[What you need to do]:
Repeat, please, only the lines from the top of the data down to the line with "p).full = false ∧"; include both of those lines.

(Stored items)
theorem execBlockHeaderArrival_passes (htest : s.headerTest p a.h0 a.h1 (s.arrivalRoom p a) = none) :
    Completes (.blockHeaderArrival p) s fun t =>
      (t.pail p).arrivals = pre ++ { a with tested := true, room := some (s.pail p).wr } :: post ∧ (t.pail p).full = false ∧
      (t.pail p).blocks = (s.pail p).blocks ∧ (t.pail p).wr = (s.pail p).wr ∧ t.regs = s.regs ∧
      ∀ m, m ≠ p.val → t.pail m = s.pail m := by
  refine .intro (t := s.updPail p fun r => r.reserved pre post a) ?_ ?_
  · show execBlockHeaderArrival p s = _
    unfold execBlockHeaderArrival
    rw [hsplit]
    dsimp only
    rw [htest]
    rfl
  · rw [State.pail_updPail]
    exact ⟨rfl, rfl, rfl, rfl, State.updPail_regs .., fun m hm => State.pail_updPail_other _ _ hm⟩

theorem execBlockHeaderArrival_drops {code : Nat} (htest : s.headerTest p a.h0 a.h1 (s.arrivalRoom p a) = some code) :
    Completes (.blockHeaderArrival p) s fun t =>
      (t.pail p).arrivals = pre ++ { a with tested := true, doom := some code } :: post ∧ (t.pail p).lastDrop = code ∧
      (code = 1 → (t.pail p).full = true) ∧ (t.pail p).blocks = (s.pail p).blocks ∧ (t.pail p).resv = (s.pail p).resv ∧
      Counted (Reg.VAT_PAIL_DROP p) s t ∧
      OccurredBit (512 + 4 * (s.pailBank p / 4) + 2) (Reg.VAT_EVENT (s.pailBank p / 4)) 2 s t ∧
      (code = 6 → Occurred 538 s t) ∧ (∀ m, m ≠ p.val → t.pail m = s.pail m) := by
  obtain ⟨u, hu⟩ : ∃ u, u = s.updPail p fun r => { r with
      arrivals := pre ++ { a with tested := true, doom := some code } :: post, full := decide (code = 1) } := ⟨_, rfl⟩
  have hexec : exec (.blockHeaderArrival p) s = .next (u.vatDrop p code) := by
    rw [hu]
    show execBlockHeaderArrival p s = _
    unfold execBlockHeaderArrival
    rw [hsplit]
    dsimp only
    rw [htest]
  have hpail : u.pail p = { s.pail p with
      arrivals := pre ++ { a with tested := true, doom := some code } :: post, full := decide (code = 1) } := by
    rw [hu, State.pail_updPail]
  have hregs : u.regs = s.regs := by rw [hu, State.updPail_regs]
  have hbank : u.pailBank p = s.pailBank p := State.pailBank_of_gen (by rw [hu, State.updPail_gen]) p
  obtain ⟨hp, hother, hcount, hocc, htime⟩ := u.vatDrop_dropped p (code := code) (s.headerTest_ne htest)
  have hcount' : Counted (Reg.VAT_PAIL_DROP p) s (u.vatDrop p code) := by
    rwa [Counted, State.rdW_of_regs hregs] at hcount
  rw [hbank] at hocc
  refine .intro hexec ⟨by rw [hp, hpail], by rw [hp], fun h1 => ?_, by rw [hp, hpail], by rw [hp, hpail], hcount',
    hocc.before (State.rdW_of_regs hregs _) (State.rdW_of_regs hregs _),
    fun h6 => (htime h6).before_kept (by decide) (RegsKept.of_regs [] hregs) (fun k hk => absurd hk List.not_mem_nil),
    fun m hm => (hother m hm).trans (by rw [hu, State.pail_updPail_other _ _ hm])⟩
  rw [hp, hpail]
  exact decide_eq_true h1

end

/-! ## Pending remaps (R189) -/

section
variable {s : State} {b : Bank}

theorem State.showPend_fields (u : State) (h : (u.bank b).pendq.length < 32) :
    (u.showPend b).fld (Reg.VAT_BANK_STATUS b) F.VAT_BANK_STATUS_PEND = (u.bank b).pendq.length := by
  rw [State.showPend, State.fld_setFld _ _ _ _ (by decide)]
  exact Nat.mod_eq_of_lt h

/-- An entry in the trouble log, and the repair event of the bank's quadrant. -/
def State.logRepair (s : State) (b param : Nat) : State := (s.logKind 0x05 param).evVat b 3

theorem State.logRepair_occurred (s : State) (b : Bank) (param : Nat) :
    OccurredBit (512 + 4 * (b.val / 4) + 3) (Reg.VAT_EVENT (b.val / 4)) 3 s (s.logRepair b param) := by
  have hb := b.isLt
  exact (State.evVat_occurred _ hb (by decide)).before (State.rdW_logPut _ _ (by decide) (by decide))
    (State.rdW_logPut _ _ (by simp only [Reg.EV_CNT, Reg.LOG_SEQ]; omega) (by simp only [Reg.EV_CNT, Reg.LOG_LOST]; omega))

[Solution]:
theorem execBlockHeaderArrival_passes (htest : s.headerTest p a.h0 a.h1 (s.arrivalRoom p a) = none) :
    Completes (.blockHeaderArrival p) s fun t =>
      (t.pail p).arrivals = pre ++ { a with tested := true, room := some (s.pail p).wr } :: post ∧ (t.pail p).full = false ∧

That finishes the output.